Stored data:
------------
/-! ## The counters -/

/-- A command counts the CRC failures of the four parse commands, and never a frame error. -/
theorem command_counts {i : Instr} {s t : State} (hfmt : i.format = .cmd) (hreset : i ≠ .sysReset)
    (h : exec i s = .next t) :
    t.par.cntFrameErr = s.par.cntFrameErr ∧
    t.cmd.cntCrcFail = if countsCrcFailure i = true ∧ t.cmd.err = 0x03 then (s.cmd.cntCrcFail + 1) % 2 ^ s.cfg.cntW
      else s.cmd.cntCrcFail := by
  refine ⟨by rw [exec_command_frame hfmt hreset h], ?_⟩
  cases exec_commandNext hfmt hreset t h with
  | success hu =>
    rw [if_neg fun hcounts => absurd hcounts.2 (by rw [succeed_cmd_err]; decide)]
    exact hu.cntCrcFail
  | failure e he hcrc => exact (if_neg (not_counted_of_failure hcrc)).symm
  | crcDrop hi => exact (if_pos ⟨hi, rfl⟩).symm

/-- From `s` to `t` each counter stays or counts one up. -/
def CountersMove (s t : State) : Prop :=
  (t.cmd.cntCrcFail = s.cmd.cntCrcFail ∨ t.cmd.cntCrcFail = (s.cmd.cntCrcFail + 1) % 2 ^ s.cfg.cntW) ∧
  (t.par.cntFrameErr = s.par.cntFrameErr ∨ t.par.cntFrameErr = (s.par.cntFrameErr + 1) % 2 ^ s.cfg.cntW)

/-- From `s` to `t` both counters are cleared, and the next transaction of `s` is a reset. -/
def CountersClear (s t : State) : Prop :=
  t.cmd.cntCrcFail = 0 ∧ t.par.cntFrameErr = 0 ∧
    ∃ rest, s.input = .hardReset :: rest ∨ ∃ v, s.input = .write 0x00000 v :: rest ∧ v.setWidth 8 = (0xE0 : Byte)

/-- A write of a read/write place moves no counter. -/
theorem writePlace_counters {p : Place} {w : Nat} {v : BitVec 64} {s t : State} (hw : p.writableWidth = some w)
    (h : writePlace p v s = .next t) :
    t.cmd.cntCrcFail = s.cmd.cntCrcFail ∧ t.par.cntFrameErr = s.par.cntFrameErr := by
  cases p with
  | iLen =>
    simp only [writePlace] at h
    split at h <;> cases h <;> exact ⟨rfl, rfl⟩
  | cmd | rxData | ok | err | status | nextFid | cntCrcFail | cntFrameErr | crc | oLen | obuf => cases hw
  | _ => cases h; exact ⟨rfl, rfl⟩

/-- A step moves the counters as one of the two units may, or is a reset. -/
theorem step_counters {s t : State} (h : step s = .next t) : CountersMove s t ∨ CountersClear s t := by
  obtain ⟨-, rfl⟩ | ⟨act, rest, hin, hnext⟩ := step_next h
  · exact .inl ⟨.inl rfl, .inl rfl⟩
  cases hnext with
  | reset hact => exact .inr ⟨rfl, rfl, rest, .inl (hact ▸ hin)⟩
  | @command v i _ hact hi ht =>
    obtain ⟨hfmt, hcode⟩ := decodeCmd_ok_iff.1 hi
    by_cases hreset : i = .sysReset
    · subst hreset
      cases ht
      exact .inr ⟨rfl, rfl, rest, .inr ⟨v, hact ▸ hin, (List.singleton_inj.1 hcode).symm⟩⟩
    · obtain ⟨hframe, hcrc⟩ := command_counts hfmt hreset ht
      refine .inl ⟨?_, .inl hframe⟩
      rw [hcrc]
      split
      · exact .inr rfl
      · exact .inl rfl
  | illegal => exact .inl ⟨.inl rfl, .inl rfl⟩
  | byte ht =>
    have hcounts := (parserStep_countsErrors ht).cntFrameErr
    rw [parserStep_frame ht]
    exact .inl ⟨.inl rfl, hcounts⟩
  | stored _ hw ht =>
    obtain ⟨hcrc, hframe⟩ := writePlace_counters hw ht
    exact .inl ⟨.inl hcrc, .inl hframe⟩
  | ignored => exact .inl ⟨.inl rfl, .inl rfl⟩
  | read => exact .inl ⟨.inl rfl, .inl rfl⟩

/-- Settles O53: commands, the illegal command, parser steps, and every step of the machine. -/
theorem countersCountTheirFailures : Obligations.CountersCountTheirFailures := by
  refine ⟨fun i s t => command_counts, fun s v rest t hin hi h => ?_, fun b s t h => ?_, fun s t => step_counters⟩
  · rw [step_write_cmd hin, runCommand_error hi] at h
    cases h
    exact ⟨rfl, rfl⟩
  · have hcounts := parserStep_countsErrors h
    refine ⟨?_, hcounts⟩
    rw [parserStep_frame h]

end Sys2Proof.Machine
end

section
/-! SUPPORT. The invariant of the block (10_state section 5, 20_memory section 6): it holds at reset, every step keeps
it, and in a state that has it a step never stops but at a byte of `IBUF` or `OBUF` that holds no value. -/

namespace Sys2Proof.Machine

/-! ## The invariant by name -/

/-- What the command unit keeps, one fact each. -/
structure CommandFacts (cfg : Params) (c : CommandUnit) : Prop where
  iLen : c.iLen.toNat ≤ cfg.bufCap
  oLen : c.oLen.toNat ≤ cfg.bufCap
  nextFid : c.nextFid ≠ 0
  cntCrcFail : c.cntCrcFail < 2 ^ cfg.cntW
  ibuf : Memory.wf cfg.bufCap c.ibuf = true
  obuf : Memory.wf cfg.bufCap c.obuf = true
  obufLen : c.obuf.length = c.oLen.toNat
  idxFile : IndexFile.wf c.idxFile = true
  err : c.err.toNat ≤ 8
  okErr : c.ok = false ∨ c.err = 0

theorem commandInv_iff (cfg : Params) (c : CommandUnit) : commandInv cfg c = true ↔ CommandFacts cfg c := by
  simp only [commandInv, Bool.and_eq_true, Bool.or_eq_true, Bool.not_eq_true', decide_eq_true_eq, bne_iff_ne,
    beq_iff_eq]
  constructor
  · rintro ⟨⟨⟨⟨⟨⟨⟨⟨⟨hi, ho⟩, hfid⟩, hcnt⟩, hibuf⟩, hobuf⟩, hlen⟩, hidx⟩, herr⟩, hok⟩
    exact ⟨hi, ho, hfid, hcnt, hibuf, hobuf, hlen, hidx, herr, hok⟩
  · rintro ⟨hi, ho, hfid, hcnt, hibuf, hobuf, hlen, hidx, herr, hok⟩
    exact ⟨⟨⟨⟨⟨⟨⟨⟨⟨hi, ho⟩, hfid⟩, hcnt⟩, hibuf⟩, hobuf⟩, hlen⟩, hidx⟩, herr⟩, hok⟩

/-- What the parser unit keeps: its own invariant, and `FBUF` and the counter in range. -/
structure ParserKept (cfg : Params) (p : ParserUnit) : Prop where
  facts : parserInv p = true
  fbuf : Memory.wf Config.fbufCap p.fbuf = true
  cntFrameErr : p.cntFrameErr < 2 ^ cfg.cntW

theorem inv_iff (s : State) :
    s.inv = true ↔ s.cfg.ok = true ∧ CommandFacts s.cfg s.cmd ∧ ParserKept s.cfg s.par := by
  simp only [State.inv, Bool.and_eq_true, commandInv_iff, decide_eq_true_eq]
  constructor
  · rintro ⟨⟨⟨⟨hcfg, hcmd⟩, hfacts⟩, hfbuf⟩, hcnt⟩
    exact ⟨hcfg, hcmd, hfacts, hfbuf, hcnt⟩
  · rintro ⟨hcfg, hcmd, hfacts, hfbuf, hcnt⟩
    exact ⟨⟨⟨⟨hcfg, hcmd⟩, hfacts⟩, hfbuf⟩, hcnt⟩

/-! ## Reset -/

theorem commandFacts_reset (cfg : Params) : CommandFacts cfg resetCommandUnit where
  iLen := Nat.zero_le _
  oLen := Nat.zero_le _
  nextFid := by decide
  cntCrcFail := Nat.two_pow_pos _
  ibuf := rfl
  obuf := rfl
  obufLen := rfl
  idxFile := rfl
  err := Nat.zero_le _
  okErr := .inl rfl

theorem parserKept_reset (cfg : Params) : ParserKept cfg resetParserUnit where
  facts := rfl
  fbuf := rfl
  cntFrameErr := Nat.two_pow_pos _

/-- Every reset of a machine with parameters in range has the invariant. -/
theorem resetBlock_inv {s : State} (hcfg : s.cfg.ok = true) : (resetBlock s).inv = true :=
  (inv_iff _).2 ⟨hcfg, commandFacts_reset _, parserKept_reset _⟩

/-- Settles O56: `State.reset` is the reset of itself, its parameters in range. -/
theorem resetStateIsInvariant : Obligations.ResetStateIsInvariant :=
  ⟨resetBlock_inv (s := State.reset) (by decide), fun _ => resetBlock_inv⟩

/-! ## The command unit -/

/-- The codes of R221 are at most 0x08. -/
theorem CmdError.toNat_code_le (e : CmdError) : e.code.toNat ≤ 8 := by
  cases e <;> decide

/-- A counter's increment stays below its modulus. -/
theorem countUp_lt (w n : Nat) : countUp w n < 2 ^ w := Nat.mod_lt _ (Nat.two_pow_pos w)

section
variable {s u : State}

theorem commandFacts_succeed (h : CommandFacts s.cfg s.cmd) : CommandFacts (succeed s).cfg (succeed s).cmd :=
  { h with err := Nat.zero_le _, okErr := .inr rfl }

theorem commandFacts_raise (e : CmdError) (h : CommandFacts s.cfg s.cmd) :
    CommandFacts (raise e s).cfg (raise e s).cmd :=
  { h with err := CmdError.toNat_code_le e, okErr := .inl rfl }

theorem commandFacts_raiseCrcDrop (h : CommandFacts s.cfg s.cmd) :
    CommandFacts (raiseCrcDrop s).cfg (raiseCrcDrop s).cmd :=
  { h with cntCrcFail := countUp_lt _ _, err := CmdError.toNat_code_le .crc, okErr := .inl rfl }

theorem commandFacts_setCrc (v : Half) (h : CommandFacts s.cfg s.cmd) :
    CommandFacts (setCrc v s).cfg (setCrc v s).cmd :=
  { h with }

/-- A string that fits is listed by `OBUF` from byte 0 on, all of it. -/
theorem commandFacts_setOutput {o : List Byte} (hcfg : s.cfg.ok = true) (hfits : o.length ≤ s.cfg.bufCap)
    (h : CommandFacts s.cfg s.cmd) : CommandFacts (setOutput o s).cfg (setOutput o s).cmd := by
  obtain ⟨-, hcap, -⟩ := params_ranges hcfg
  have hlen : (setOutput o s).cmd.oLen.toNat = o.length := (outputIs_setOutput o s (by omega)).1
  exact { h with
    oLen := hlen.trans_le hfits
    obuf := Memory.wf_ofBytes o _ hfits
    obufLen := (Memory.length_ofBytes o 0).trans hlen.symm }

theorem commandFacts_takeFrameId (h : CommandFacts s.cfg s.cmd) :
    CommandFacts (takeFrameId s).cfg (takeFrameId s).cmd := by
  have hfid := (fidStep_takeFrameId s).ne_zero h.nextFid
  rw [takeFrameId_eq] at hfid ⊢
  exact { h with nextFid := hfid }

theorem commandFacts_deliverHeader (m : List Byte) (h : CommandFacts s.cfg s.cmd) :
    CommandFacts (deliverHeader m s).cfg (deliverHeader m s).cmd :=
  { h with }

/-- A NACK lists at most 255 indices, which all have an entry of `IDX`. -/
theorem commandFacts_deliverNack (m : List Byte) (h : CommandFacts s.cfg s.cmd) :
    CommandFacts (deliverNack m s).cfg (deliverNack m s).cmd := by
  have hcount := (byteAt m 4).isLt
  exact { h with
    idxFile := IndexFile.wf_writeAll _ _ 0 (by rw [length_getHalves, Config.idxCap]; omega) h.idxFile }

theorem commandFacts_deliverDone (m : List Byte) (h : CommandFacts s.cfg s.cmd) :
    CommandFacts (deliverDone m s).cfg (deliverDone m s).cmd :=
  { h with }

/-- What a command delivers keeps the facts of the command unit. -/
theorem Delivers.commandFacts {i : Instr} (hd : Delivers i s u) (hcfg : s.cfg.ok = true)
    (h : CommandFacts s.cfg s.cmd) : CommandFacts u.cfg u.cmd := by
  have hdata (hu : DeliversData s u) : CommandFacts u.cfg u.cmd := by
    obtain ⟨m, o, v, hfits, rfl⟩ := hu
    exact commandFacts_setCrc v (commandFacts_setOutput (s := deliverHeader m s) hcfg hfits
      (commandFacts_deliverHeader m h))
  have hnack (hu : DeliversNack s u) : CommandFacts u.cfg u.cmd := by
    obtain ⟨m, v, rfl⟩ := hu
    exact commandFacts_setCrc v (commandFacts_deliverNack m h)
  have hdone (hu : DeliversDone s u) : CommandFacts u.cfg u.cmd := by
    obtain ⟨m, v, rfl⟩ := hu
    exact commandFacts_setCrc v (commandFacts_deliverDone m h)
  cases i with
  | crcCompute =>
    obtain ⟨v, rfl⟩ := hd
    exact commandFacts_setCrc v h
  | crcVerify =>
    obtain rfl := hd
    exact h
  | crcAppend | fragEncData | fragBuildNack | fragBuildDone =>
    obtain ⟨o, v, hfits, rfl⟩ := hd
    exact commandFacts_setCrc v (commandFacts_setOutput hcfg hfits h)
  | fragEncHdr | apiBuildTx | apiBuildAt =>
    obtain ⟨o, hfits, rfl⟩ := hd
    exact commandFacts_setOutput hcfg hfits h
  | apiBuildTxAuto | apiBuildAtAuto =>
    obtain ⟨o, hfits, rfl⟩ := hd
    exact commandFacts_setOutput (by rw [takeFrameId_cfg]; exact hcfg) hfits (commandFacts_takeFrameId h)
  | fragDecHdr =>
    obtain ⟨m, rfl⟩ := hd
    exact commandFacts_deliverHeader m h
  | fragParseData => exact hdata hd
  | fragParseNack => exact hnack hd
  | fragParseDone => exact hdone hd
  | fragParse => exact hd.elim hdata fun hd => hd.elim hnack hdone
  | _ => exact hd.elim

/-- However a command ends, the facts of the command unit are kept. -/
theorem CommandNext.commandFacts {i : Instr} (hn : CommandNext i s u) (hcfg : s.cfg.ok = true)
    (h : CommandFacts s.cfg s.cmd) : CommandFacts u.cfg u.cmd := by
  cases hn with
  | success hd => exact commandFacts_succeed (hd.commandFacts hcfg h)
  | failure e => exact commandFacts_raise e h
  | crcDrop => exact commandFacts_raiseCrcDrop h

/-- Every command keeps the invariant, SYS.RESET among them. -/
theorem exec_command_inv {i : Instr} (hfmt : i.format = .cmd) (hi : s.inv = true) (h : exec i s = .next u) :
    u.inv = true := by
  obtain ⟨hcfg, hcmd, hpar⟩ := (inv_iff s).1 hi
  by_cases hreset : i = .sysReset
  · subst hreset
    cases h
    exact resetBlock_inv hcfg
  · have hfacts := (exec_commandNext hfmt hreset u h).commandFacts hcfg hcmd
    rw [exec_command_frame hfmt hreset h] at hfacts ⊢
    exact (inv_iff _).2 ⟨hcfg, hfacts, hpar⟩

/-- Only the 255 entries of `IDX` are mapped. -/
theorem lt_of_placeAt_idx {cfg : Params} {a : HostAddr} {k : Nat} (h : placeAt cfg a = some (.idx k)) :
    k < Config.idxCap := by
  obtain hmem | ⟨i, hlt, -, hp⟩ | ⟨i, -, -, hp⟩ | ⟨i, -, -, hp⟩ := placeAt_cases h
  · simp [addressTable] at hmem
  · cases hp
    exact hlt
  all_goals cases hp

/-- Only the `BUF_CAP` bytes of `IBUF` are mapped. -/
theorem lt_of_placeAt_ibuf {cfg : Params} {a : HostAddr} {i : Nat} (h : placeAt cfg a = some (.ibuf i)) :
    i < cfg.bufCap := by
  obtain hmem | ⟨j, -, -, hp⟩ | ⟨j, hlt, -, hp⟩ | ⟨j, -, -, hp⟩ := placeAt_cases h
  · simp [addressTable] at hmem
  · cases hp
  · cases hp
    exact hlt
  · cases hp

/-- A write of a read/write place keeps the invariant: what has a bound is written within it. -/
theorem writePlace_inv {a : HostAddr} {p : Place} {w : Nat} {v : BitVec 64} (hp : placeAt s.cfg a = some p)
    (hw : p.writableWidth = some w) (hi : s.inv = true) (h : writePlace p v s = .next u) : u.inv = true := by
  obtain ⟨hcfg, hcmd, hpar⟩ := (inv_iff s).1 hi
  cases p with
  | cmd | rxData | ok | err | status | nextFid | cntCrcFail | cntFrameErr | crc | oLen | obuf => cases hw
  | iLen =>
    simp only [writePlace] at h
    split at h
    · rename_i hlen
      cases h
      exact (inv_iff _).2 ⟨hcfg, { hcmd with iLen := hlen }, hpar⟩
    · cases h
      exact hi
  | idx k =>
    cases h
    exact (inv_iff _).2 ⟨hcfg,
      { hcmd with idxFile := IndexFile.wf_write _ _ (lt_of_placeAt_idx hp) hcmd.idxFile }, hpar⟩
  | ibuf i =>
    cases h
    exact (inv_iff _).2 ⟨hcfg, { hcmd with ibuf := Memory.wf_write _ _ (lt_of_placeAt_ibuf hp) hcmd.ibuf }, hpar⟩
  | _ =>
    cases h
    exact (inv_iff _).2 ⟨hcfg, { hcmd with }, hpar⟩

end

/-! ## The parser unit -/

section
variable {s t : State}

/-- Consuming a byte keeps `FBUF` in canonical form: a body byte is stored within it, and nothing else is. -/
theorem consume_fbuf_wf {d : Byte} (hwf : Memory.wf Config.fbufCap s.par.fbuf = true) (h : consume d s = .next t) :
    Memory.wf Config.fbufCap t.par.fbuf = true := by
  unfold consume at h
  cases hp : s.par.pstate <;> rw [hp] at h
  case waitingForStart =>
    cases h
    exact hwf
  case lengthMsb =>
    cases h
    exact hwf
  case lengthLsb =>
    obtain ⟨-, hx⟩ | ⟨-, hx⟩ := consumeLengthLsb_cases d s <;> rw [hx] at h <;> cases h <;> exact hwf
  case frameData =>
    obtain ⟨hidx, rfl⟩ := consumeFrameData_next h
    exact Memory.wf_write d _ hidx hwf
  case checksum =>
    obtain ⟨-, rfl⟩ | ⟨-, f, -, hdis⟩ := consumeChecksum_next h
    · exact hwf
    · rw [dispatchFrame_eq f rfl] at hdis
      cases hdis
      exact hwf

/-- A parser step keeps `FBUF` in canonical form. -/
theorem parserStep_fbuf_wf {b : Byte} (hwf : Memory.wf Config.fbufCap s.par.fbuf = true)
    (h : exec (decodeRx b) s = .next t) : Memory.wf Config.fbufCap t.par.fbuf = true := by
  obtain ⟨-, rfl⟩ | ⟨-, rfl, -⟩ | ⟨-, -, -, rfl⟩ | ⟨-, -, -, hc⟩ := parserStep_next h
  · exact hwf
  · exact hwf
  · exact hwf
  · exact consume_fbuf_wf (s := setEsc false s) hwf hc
------------
PROBLEM TO SOLVE » In the entries above, find every line holding the word "mapped" and copy it out.

ANSWER TO THE PROBLEM »
/-- Only the 255 entries of `IDX` are mapped. -/
/-- Only the `BUF_CAP` bytes of `IBUF` are mapped. -/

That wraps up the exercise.